To evaluate the potential clinical application of d-AAs, we tested whether d-AAs effectively dispersed preformed biofilms of clinical isolates of S. aureus and P. aeruginosa. Prescreening of eight individual d-AAs identified three (d-Met, d-Phe, and d-Trp) that had potent activity at dispersing preformed biofilms of representative wound isolates of both S. aureus and P. aeruginosa (Fig. 1). In contrast, the other d-AAs tested (d-Ala, d-Ile, d-Leu, d-Tyr, and d-Val) had variable-to-minimal dispersive activity (data not shown). Dispersal activities of d-Met, d-Phe, and d-Trp were significant at concentrations of ≥5 mM. Of note, the pH of all tested concentrations of d-AAs diluted in MHB-II was neutral, indicating that the observed activity was independent of an effect from the pH of the solution. d-Met, d-Phe, and d-Trp were all observed to be effective against S. aureus biofilms (Fig. 1, top panels), whereas for P. aeruginosa, d-Trp and d-Phe had greater dispersive activity than d-Met (Fig. 1, bottom panels). Based on the initial screening of d-AA dispersal activity, 5 mM was chosen as the concentration for use in all subsequent in vitro assays.

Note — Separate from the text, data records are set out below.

/-- R618, R627, R629, R632, R633, R646: the four operations of the store start when it is not busy, and are NV_BUSY otherwise;
arguments out of order end a read at once with BAD_ARGS (4) and NV_OP_DONE. A Trapeze write programs the copy that is not in
force; a Carousel push the slot after the newest; the reads wait for their end. R617, R619, R624: a store item of one frame
forms one write operation; while the store is busy its items are NV_BUSY; an item in the protected range is WINDOW_FAULT, with
NV_STATUS.PROTECTED and its event. -/
def Obligations.StoreOperations : Prop :=
  ((∀ (dt : Nat) (p : Port) (s : State), s.defined → s.m.portsAnswer = true → s.m.nvBusy = true →
     ∀ c ∈ ([.trapezeWrite dt p, .trapezeRead dt p, .carouselPush dt p, .carouselRead dt p] : List Instr),
       exec c s = .next (s.portResult p .nvBusy (s.m.elapse dt))) ∧
   (∀ (dt : Nat) (p : Port) (op : NvOp) (s : State), s.defined → s.m.portsAnswer = true → s.m.nvBusy = false →
     op = (s.m.elapse dt).nvArgs .trapezeRead → exec (.trapezeRead dt p) s = .next (s.portResult p .ok
       (if pairArgsOk op then (s.m.elapse dt).setNv (fun x => { x with op := some op }) else (s.m.elapse dt).nvOpEnd .trapezeRead 4))) ∧
   (∀ (dt : Nat) (p : Port) (op : NvOp) (s : State), s.defined → s.m.portsAnswer = true → s.m.nvBusy = false →
     op = (s.m.elapse dt).nvArgs .carouselRead → exec (.carouselRead dt p) s = .next (s.portResult p .ok
       (if carouselArgsOk op then (s.m.elapse dt).setNv (fun x => { x with op := some op }) else (s.m.elapse dt).nvOpEnd .carouselRead 4))) ∧
   (∀ (dt c : Nat) (p : Port) (i : CopyInfo) (op : NvOp) (s : State), s.defined → s.m.portsAnswer = true → s.m.nvBusy = false →
     op = (s.m.elapse dt).nvArgs .trapezeWrite → pairArgsOk op = true → 0x4000 ≤ op.addr → op.len % 8 = 0 →
     op.len + 8 ≤ 64 * op.pages → op.src + op.len ≤ 0x80000 → s.m.inForce op.addr op.pages = some (c, i) →
     s.m.pairFound op.addr op.pages = {} → op.addr + 64 * op.pages * (1 - c) + 64 * op.pages ≤ s.m.nvLimit →
     exec (.trapezeWrite dt p) s = .next (s.portResult p .ok
       ((s.m.elapse dt).startWrite { op with copy := 1 - c, seq := (i.seq + 1) % 2 ^ 32, told := false }
         (s.m.nvWrites
           (spanGroups [(op.addr + 64 * op.pages * (1 - c), s.m.bytes (0x00800000 + op.src) op.len)])
           [(op.addr + 64 * op.pages * (1 - c), s.m.bytes (0x00800000 + op.src) op.len)]) true))) ∧
   (∀ (dt i q v : Nat) (p : Port) (op : NvOp) (s : State), s.defined → s.m.portsAnswer = true → s.m.nvBusy = false →
     op = (s.m.elapse dt).nvArgs .carouselPush → carouselArgsOk op = true → 0x4000 ≤ op.addr →
     s.m.newestSlot op.addr op.slots = some (i, q, v) → q + 1 < 0xFFFFFF → s.m.nvFound op.addr (8 * op.slots) = {} →
     op.addr + 8 * ((i + 1) % op.slots) + 8 ≤ s.m.nvLimit → exec (.carouselPush dt p) s = .next (s.portResult p .ok
       ((s.m.elapse dt).startWrite { op with slot := (i + 1) % op.slots, seq := q + 1 }
         [((op.addr + 8 * ((i + 1) % op.slots)) / 8, slotBytes (s.m.get R.NV_DATA.VALUE) (q + 1))] false)))) ∧
  ((∀ (dt : Nat) (p : Port) (items : List WindowItem) (s : State), s.defined → s.m.portsAnswer = true → items ≠ [] →
     (∀ i ∈ items, 0x00A04000 ≤ i.addr ∧ i.addr < 0x00A40000) → s.m.nvBusy = true →
     exec (.nvWindowWrite dt p items) s = .next (s.portResult p .nvBusy (s.m.elapse dt))) ∧
   (∀ (dt a : Nat) (p : Port) (w : Word) (s : State), s.defined → s.m.portsAnswer = true → 0x00A04000 ≤ a → a < 0x00A40000 →
     s.m.nvBusy = false → a - 0x00A00000 < s.m.nvLimit → a % 4 = 0 →
     exec (.nvWindowWrite dt p [⟨a, w⟩]) s = .next (s.portResult p .ok
       ((s.m.elapse dt).startWrite { kind := .window, addr := a - 0x00A00000 }
         (s.m.nvWrites [(a - 0x00A00000) / 8] [(a - 0x00A00000, leBytes 4 w.toNat)]) (s.m.flag R.NV_CTL.MODE)))) ∧
   (∀ (dt a : Nat) (p : Port) (w : Word) (s : State), s.defined → s.m.portsAnswer = true → 0x00A04000 ≤ a → a < 0x00A40000 →
     s.m.nvBusy = false → s.m.nvLimit ≤ a - 0x00A00000 →
     exec (.nvWindowWrite dt p [⟨a, w⟩]) s = .next (s.portResult p .windowFault ((s.m.elapse dt).nvProtected (a - 0x00A00000)))))

/-- R616, R617, R627, R629, R633, R645: when a write operation completes, its groups hold the new bytes, those named with a
single-bit error, which reads correct and count, and its next step follows; a
write not complete 10 ms after its start ends with NV_TIMEOUT (outcome 5), some of its groups written; a read of the pair in
force copies its payload to ring SRAM with its SEQ, copy and length, and of an empty pair ends with EMPTY (1); a Carousel read
gives the newest value, its SEQ and slot. -/
def Obligations.StoreOperationsEnd : Prop :=
  (∀ (dt : Nat) (bad soft : List Nat) (op : NvOp) (s : State), s.defined → s.m.nv.op = some op → op.writing = true →
    (∀ g ∈ bad ++ soft, ¬ ∃ w ∈ op.writes, w.1 = g) → exec (.nvWriteDone dt bad soft) s = .next (s.result
      (((s.m.elapse dt).setNv (fun x => x.program op.writes)).afterWrite op).flushStart)) ∧
  (∀ (dt g : Nat) (bs : List Byte) (op : NvOp) (s : State), s.defined → s.m.nv.op = some op → op.writing = true → op.writes = [(g, bs)] →
    exec (.nvWriteDone dt [] [g]) s = .next (s.result
      (((s.m.elapse dt).setNv (fun x => { x with cells := Mem.writeBytes 0xFF#8 x.cells (8 * g) bs, bad := x.bad.filter (· != g),
                                                  soft := x.soft.filter (· != g) ++ [g] })).afterWrite op).flushStart)) ∧
  (∀ (b : Block) (x : NvFound), x.bad = [] → b.nvTell x = if x.soft = [] then b else
    b.set R.NV_ECC.CORR (min R.NV_ECC.CORR.top (b.get R.NV_ECC.CORR + x.soft.length))) ∧
  (∀ (dt : Nat) (op : NvOp) (w : Nat × List Byte) (rest : List (Nat × List Byte)) (s : State), s.defined → s.m.nv.op = some op →
    op.writing = true → op.writes = w :: rest → op.startedAt + 1000000 ≤ s.m.now + dt → op.kind = .window →
    exec (.nvTimeout dt) s = .next (s.result
      (((s.m.elapse dt).tearWrite.event 0x0A05 (leBytes 1 op.kind.code ++ leBytes 4 (8 * w.1))).set R.NV_OUTCOME.OUTCOME 5).flushStart)) ∧
  (∀ (dt c : Nat) (op : NvOp) (i : CopyInfo) (s : State), s.defined → s.m.nv.op = some op → op.kind = .trapezeRead →
    s.m.inForce op.addr op.pages = some (c, i) → s.m.pairFound op.addr op.pages = {} → op.src + i.len ≤ 0x80000 →
    exec (.nvOpDone dt) s = .next (s.result
      (((((s.m.elapse dt).store (0x00800000 + op.src) (s.m.nvBytes (op.addr + 64 * op.pages * c) i.len)).set
        R.NV_RESULT_SEQ.SEQ i.seq |>.set R.NV_OUTCOME.COPY c).set R.NV_LEN.LEN i.len).nvOpEnd .trapezeRead 0).flushStart)) ∧
  (∀ (dt i q v : Nat) (op : NvOp) (s : State), s.defined → s.m.nv.op = some op → op.kind = .carouselRead →
    s.m.newestSlot op.addr op.slots = some (i, q, v) → s.m.nvFound op.addr (8 * op.slots) = {} →
    exec (.nvOpDone dt) s = .next (s.result
      ((((s.m.elapse dt).set R.NV_DATA.VALUE v).set R.NV_RESULT_SEQ.SEQ q |>.set R.NV_OUTCOME.SLOT i).nvOpEnd .carouselRead 0).flushStart))

/-! ## Armed actions, valves, lamps and the shutter (chapters 09, 11, 12 and 13) -/

/-- R353, R358, R360, R366, R370: the drain takes the entry at the TAIL of a drained ring by its OP, and advances the ring's
read index: ARM arms or rejects it, CANCEL and CONFIRM act on the entries they match, and DRAIN_RESUME takes whichever stands
there. A ring that the drain does not serve, or a full table, leaves all as it is; so does a drain less than 250 ns after the last
one, and, R38, one in a clock in which the entries of zone bindings arm. The rings are served one entry at a visit, in ascending
number from the one after the last visited (log entry 182). An armed host entry is rejected RANGE or LATE, or takes a free place.
-/
def Obligations.DrainTakesEntries : Prop :=
  (∀ (dt k : Nat) (bs : List Byte) (s : State), s.defined → (s.m.elapse dt).drainable k = true → (s.m.elapse dt).ringTailEntry k = bs →
    ((ringOp bs = 0 ∨ ringOp bs = 3) → ∀ c ∈ [Instr.arm dt k, Instr.drainResume dt k], exec c s = .next (s.result
      (((s.m.elapse dt).armHost (ringOp bs) (ringEntry (s.m.ring k).owner bs)).advanceTail k))) ∧
    (ringOp bs = 1 → ∀ c ∈ [Instr.cancel dt k, Instr.drainResume dt k], exec c s = .next (s.result
      (((s.m.elapse dt).applyCancel (s.m.ring k).owner bs).advanceTail k))) ∧
    (ringOp bs = 2 → ∀ c ∈ [Instr.confirm dt k, Instr.drainResume dt k], exec c s = .next (s.result
      (((s.m.elapse dt).applyConfirm (s.m.ring k).owner bs).advanceTail k)))) ∧
  (∀ (dt k : Nat) (s : State), s.defined → (s.m.elapse dt).drainable k = false →
    ∀ c ∈ [Instr.arm dt k, Instr.cancel dt k, Instr.confirm dt k, Instr.drainResume dt k],
      exec c s = .next (s.result (s.m.elapse dt))) ∧
  (∀ (b : Block) (k : Nat), (512 ≤ b.sched.table.length ∨ b.publicationDue = true ∨ b.now < b.sched.bindEnd ∨
      (∃ t, b.sched.drainAt = some t ∧ b.now < t + 25) ∨ b.drainOffers k = false) → b.drainable k = false) ∧
  (∀ (b : Block) (k : Nat), b.drainable k = true → b.drainOffers k = true ∧
    (∀ j, j < 32 → b.drainOffers j = true → (k + 32 - b.sched.visit) % 32 ≤ (j + 32 - b.sched.visit) % 32 ∨ 32 ≤ b.sched.visit) ∧
    (b.advanceTail k).sched.visit = (k + 1) % 32) ∧
  (∀ (b : Block) (op : Nat) (e : ArmedEntry), op ≠ 3 → rangeOk e.type e.channel = true → e.baseWp = false → e.tentative = false →
    e.state = .armed → e.late = false →
    (0 < ptDiff e.tf b.clock.pt → b.armHost op e = b.enterTable (b.resolveRing e)) ∧
    (ptDiff e.tf b.clock.pt ≤ 0 → -ptDiff e.tf b.clock.pt ≤ (usec (b.get R.AS_CTL.LATE_GRACE) : Nat) →
      b.armHost op e = b.enterTable { b.resolveRing e with late := true }) ∧
    ((usec (b.get R.AS_CTL.LATE_GRACE) : Nat) < -ptDiff e.tf b.clock.pt → b.armHost op e = b.reject (b.resolveRing e) 4)) ∧
  (∀ (b : Block) (op : Nat) (e : ArmedEntry), (op = 3 ∨ rangeOk e.type e.channel = false) →
    b.armHost op e = b.reject (b.resolveRing e) 5)

/-- R168, R357, R359, R363: an action's command acts on the entry that is due, first on its channel, and not behind a due entry of
another channel with an earlier fire time: one unconfirmed at its fire
time without UNCONF is cancelled with cause UNCONFIRMED, a committed one leaves the table and its own effect follows; a command
for anything else does nothing. R351, R368, R375, R437: what a committed note and a committed LAMP_SET do: the NOTE record; the
slot on the outbound peer queue with the next sequence byte, or REJECTED with cause FULL; the lamp's request, or LAMP_REFUSED
with cause LOOP, DISABLED or FAULT, tested in that order. -/
def Obligations.ActionsFireOrCancel : Prop :=
  ((∀ (dt i : Nat) (s : State), s.defined →
     ∀ p ∈ [(0, Instr.valvePulse dt i), (1, Instr.valveLevel dt i), (2, Instr.valveRelease dt i), (3, Instr.lampSet dt i),
            (4, Instr.shutter dt i), (5, Instr.hostNote dt i), (6, Instr.peerNote dt i)],
       (∀ e, (s.m.elapse dt).fireable i p.1 = some e → ¬ e.commits → exec p.2 s = .next (s.result ((s.m.elapse dt).cancelEntry e 2))) ∧
       ((s.m.elapse dt).fireable i p.1 = none → exec p.2 s = .next (s.result (s.m.elapse dt)))) ∧
   (∀ (b : Block) (i ty : Nat) (e : ArmedEntry), b.fireable i ty = some e →
     b.entry i = some e ∧ e.type = ty ∧ b.due e = true ∧
     ∀ p ∈ b.sched.table, b.due p.2 = true →
       (p.2.lane = e.lane → p.2.before e = false) ∧ (p.2.lane ≠ e.lane → 0 ≤ ptDiff p.2.tf e.tf))) ∧
  ((∀ (dt i : Nat) (e : ArmedEntry) (s : State), s.defined → (s.m.elapse dt).fireable i 5 = some e → e.commits →
     exec (.hostNote dt i) s = .next (s.result (((s.m.elapse dt).fired e).recordNote e))) ∧
   (∀ (dt i : Nat) (e : ArmedEntry) (s : State), s.defined → (s.m.elapse dt).fireable i 6 = some e → e.commits →
     exec (.peerNote dt i) s = .next (s.result
       (if s.m.clock.sync.queue.length < 4 then
         (((s.m.elapse dt).fired e).queuePeer (peerSlot e s.m.clock.sync.peerSeq)).setSync (fun x =>
           { x with peerSeq := (s.m.clock.sync.peerSeq + 1) % 256 })
        else ((s.m.elapse dt).freeEntry i).reject e 7))) ∧
   (∀ (dt i : Nat) (e : ArmedEntry) (x : Block) (s : State), s.defined → (s.m.elapse dt).fireable i 3 = some e → e.commits →
     x = (s.m.elapse dt).fired e → exec (.lampSet dt i) s = .next (s.result
       (if x.loopRuns e.channel then (x.recordEntry 0x0609 e 24).setLamp e.channel (fun c => { c with refused := min 65535 (c.refused + 1) })
        else if x.lampOn e.channel = false then
         (x.recordEntry 0x0609 e 25).setLamp e.channel (fun c => { c with refused := min 65535 (c.refused + 1) })
        else if x.lampLatched e.channel then
         (x.recordEntry 0x0609 e 26).setLamp e.channel (fun c => { c with refused := min 65535 (c.refused + 1) })
        else x.setLamp e.channel (fun c => { c with
         req := e.width % 4096, fresh := true, replaced := if c.fresh then min 65535 (c.replaced + 1) else c.replaced })))))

d-Amino acids disperse biofilms of clinical wound isolates of S. aureus and P. aeruginosa.
When tested against biofilms of genetically diverse clinical isolates of S. aureus (n = 5) and P. aeruginosa (n = 5), d-Met, d-Phe, and d-Trp at 5 mM were also observed to have significant dispersal activity, as indicated by the reductions in biofilm biomass as determined by crystal violet assay (Fig. 2A and B). As expected, the activity of d-AAs against biofilms was partly strain dependent, in particular for isolates of P. aeruginosa, although for each strain tested more than one of the d-AAs reduced biofilm to >50% of the untreated control. Notably, when combined as an equimolar mixture (1:1:1 d-Met/d-Phe/d-Trp), biofilm dispersal activity was enhanced compared to the exposure to individual d-AAs (Fig. 2A and B). Consistent with these results, confocal microscopy analysis of biofilms treated with the d-AA mixture demonstrated a significant reduction in biofilm biomass compared to that of untreated controls (Fig. 2C and D).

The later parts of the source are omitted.